The corporate parent of home entertainment retailer f.y.e. (For Your Entertainment) May 6 disclosed it has sought a delay in its 10K fiscal-year filing (ended Feb. 2) with the Securities and Exchange Commission (SEC).
In the filing, Trans World Entertainment Corp. said the delay from May 3 to May 20 was due in part to apprehensions by its accounting firm (KMPG) about the company’s ability to “continue as a going concern.”
The company ended the fiscal period with just $4.3 million in cash – down from more than $31 million a year ago.
The company’s shares, which closed at 34 cents per share, are on notice of being delisted by Nasdaq for failing to meet the trading board’s $1-per-share minimum threshold.
New York-based TWEC operates more than 200 mall-based f.y.e. home entertainment retail stores – down from 540 stores in 2010.
The chain saw store revenue drop 15% to $78.8 million from $92.4 million in the previous-year period. Operating losses narrowed to $1 million from a $2.4 million during the previous-year period.
Store revenue declined 14% to $231.2 million from $268.3 million during the previous-year period.

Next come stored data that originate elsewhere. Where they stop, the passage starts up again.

theorem State.zoneDrainEnd_keeps {z : State} {s : State} (h : Keeps z s)  :
    Keeps z (State.zoneDrainEnd s) := by
  unfold State.zoneDrainEnd
  repeat' with_reducible first
    | assumption | exact BusKeeps.refl _ | apply State.setWdn_keeps | apply State.zoneRec_keeps | apply Keeps.ite
    | refine Keeps.ofPair ?_ ‹_› | split

theorem State.putChanges_keeps {z : State} {s : State} {old : Plan} {cap : ℕ} {i : ℕ} (h : Keeps z s)  :
    Keeps z (State.putChanges s old cap i) := by
  unfold State.putChanges
  repeat' with_reducible first
    | assumption | intro _ | extract_lets | apply State.putVal_keeps | apply Keeps.forEach

theorem State.zoneParts_keeps {z : State} {s : State} {z_ : ℕ} {old : Plan} (h : Keeps z s)  :
    Keeps z (State.zoneParts s z_ old) := by
  unfold State.zoneParts
  repeat' with_reducible first
    | assumption | intro _ | extract_lets | exact BusKeeps.refl _ | apply State.putVal_keeps | apply State.onBus_keeps
    | apply Keeps.ite | apply Keeps.iteFst | apply Keeps.forEach | apply Keeps.forEachFst | split | apply BusKeeps.ite
    | apply BusKeeps.forEach | apply BusKeeps.put | apply BusKeeps.drop

theorem State.zoneGroups_keeps {z : State} {s : State} {z_ : ℕ} {old : Plan} (h : Keeps z s)  :
    Keeps z (State.zoneGroups s z_ old) := by
  unfold State.zoneGroups
  repeat' with_reducible first
    | assumption | intro _ | extract_lets | apply State.setGroup_keeps | apply State.putChanges_keeps
    | apply State.setNext_keeps | apply Keeps.ite | apply Keeps.forEach

theorem State.zonePorts_keeps {z : State} {s : State} {z_ : ℕ} {old : Plan} (h : Keeps z s)  :
    Keeps z (State.zonePorts s z_ old) := by
  unfold State.zonePorts
  repeat' with_reducible first
    | assumption | intro _ | extract_lets | apply State.putChanges_keeps | apply State.startInst_keeps
    | apply State.resetInst_keeps | apply State.portOff_keeps | apply State.abortAll_keeps | apply State.startTraining_keeps
    | apply Keeps.ite | apply Keeps.forEach

theorem State.zoneInst_keeps {z : State} {s : State} {old : Plan} {cap : ℕ} {i : ℕ} (h : Keeps z s)  :
    Keeps z (State.zoneInst s old cap i) := by
  unfold State.zoneInst
  repeat' with_reducible first
    | assumption | extract_lets | exact BusKeeps.refl _ | apply State.putChanges_keeps | apply State.setHead_keeps
    | apply State.startInst_keeps | apply State.resetInst_keeps | apply Keeps.ite

theorem State.zoneStart_keeps {z : State} {s : State} {cap : ℕ} {z_ : ℕ} (h : Keeps z s)  :
    Keeps z (State.zoneStart s cap z_) := by
  unfold State.zoneStart
  repeat' with_reducible first
    | assumption | intro _ | extract_lets | exact BusKeeps.refl _ | apply State.toStarting_keeps | apply State.onBus_keeps
    | apply Bus.setFld_keeps | apply State.functionStarted_keeps | apply Keeps.ite | apply Keeps.forEach

theorem State.zoneDone_keeps {z : State} {s : State} (h : Keeps z s)  :
    Keeps z (State.zoneDone s) := by
  unfold State.zoneDone
  repeat' with_reducible first
    | assumption | intro _ | extract_lets | exact BusKeeps.refl _ | apply State.zoneRec_keeps | apply State.setReg_keeps
    | apply State.setFld_keeps | apply State.setZoneState_keeps | apply State.structEnd_keeps | apply State.setWdn_keeps
    | apply State.setJrn_keeps | apply State.emit_keeps | apply Keeps.ite | apply Keeps.forEach | refine Keeps.ofPair ?_ ‹_›
    | split | dsimp only | dsimp +zetaDelta only | (fail_if_no_progress apply Keeps.mk')

theorem State.zoneRouted_keeps {z : State} {s : State} {fail : ℕ} (h : Keeps z s)  :
    Keeps z (State.zoneRouted s fail) := by
  unfold State.zoneRouted
  repeat' with_reducible first
    | assumption | intro _ | extract_lets | exact BusKeeps.refl _ | apply State.zoneHalt_keeps | apply State.zoneRec_keeps
    | apply State.zonePorts_keeps | apply State.zoneGroups_keeps | apply State.zoneParts_keeps | apply State.zoneInst_keeps
    | apply State.setFld_keeps | apply State.zoneStart_keeps | apply State.creditResume_keeps | apply State.zoneDone_keeps
    | apply State.setWdn_keeps | apply Keeps.ite | apply Keeps.iteFst | apply Keeps.forEach | apply Keeps.forEachFst
    | refine Keeps.ofPair ?_ ‹_› | split | dsimp only | dsimp +zetaDelta only | (fail_if_no_progress apply Keeps.mk')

To offset ongoing declines in packaged media sales, including DVD/Blu-ray Disc movies and music CDs, f.y.e has pushed trend items such as collectibles, action figures, posters, T-shirts and related merchandise.
Meanwhile, Spokane, Wash.-based e-commerce middleman Etailz.com, which Trans World acquired in 2016 for $75 million, reported a $62 million loss from operations.